Юренич развел руками.

— Надо же делать карьеру... когда-нибудь. Что могла мне дать, в конце концов, гвардия: командование армейским кавалерийским полком где-нибудь в захолустье, и дальше — тупик. У меня недостаточно связей и

денег, чтобы выбиться на этой дороге. Приходится брать службой. А здесь, по гражданской линии, через два-три года я — губернатор. Мне, признаюсь, в этом отношении повезло. Эта смута... При энергии — а она у меня есть — легко выдвинуться. Я выдвигаюсь.

— О чем вы там секретничаете? — окликнула Надя. — Идите к нам. Кама тут на вас ссылается, monsieur Юренич.

— По поводу чего?

— По поводу осетра, которого мы ели вчера у конно-гренадер.

— Ты только не подсказывай: я сама буду спрашивать. Верно, что был осетр?

— Как же! Пожалован государем полку.

— Ага! — сделал торжествующий жест рукой Кама. — А ты не веришь!

— Осетр был поднесен его величеству рыбопромышленниками ввиду совершенно исключительных его размеров. Одиннадцать пудов! Государь был в этот день у конно-гренадер и пожаловал осетра.

— Но... разве одиннадцать пудов довольно на полк? Или это очень много: пуд? — Магда, улыбаясь, оглянулась на Надю.

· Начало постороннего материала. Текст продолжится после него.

-- ==== Sys2Proof/Machine/Idle.lean ====
section
/-! DEFINITION. Machine/Idle.lean: what a step does when no command waits: one CLK_PER edge of 20/3 ns passes (R28, R338, R363). -/

namespace Sys2Proof.Machine

/-- One CLK_PER edge passes while the main domain runs: the timers count; what was fired before is distributed, so that a task acts on
timers that have counted (R371; log entry 2); and venue time moves on by 20/3 ns, but not to the next epoch boundary, which is a command of
its own. -/
def idle (s : State) : State :=
  if !mainOn s then s else
  let s := latchRelease s
  let entered := s.events
  let s := timersEdge { s with events := [] }
  let ticked := s.events
  let s := distribute { s with events := entered }
  let s := { s with events := ticked ++ s.events }
  let s := vetchSettle s
  let n := 20 + s.thirds
  let t := s.venue + n / 3
  if t < s.nextBoundary then { s.passTo t with thirds := n % 3 } else s.advance t

end Sys2Proof.Machine
end

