-- ==== Sys2Proof/Machine/Core.lean ====
section
/-! DEFINITION. Machine/Core.lean: the device behind the host's interface. -/

def Sys2Proof.core : Host.Core :=
  { State := Sys2Proof.Machine.State, Fault := Sys2Proof.Machine.Fault, Refusal := Sys2Proof.Machine.Refusal, step := Sys2Proof.Machine.step, reset := Sys2Proof.Machine.State.reset }
end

— На полк, на восемьсот сабель, конечно, мало, — поспешно сказал Кама. — Но ведь ели одни офицеры: хватило вполне. Я же говорю: они пригласили даже на царского осетра лейб-улан и нас.

— Вкусно?

— Как сказать. Грубовато.

— Воображаю, сколько вы выпили, — укоризненно покачала головою Надя. — Не поверишь, сколько они умудряются...

— Виктор Викторович!

Юренич быстро обернулся на голос Акимова, к той стороне ротонды.

— Ваше превосходительство?

— Вы уже представлялись государю?

— Так точно. Позавчера, в Большом Александровском дворце, в Царском.

— Об усмирении докладывали?

— Так точно.

— Вы были на усмирениях! — Магда подняла на Юренича блеснувшие любопытством... нет, не одним любопытством... глаза. — Это очень ужасно?

— По условиям, в которых приходилось жить, да! — брезгливо повел усами Юренич. — Вы представить себе не можете, какая там в деревнях неописуемая грязь... И эти избушки, passez moi le mot — как грибы-поганки.

— Нет, я не о том. Они очень защищались?

— Кто? Мужики? — Юренич откинул голову и сдержанно захохотал. — Какая защита! Они же — дикие трусы, эти наши добрые православные мужички. На погром усадеб их еще хватает: взять штурмом веранду, которую обороняют два грудных младенца и кормилица; но против вооруженной силы... Они воют, но они не подымают руки. Я прошел с казаками четыре уезда — без выстрела.

— Я ничего не понимаю, — чуть пожала плечами Магда. — Но, в таком случае, почему говорят: «усмирение»... Что вы делали там в уездах?

Юренич, улыбаясь, провел рукой по волосам.

— Но это разумеется само собой: что делает власть, когда население бунтует? Мы... карали.

Кама засмеялся.

— Вот позёр! Он рисуется перед вами, Магдалина Густавовна. «Карали!» Отчего просто не сказать: секли.

Магда опустила ресницы. Юренич сделал сдержанный, но бешеный жест. Бреверн кашлянул.

— Его величество остался доволен вашим докладом?

— Его величество был чрезвычайно милостив. Доклад длился сорок две минуты.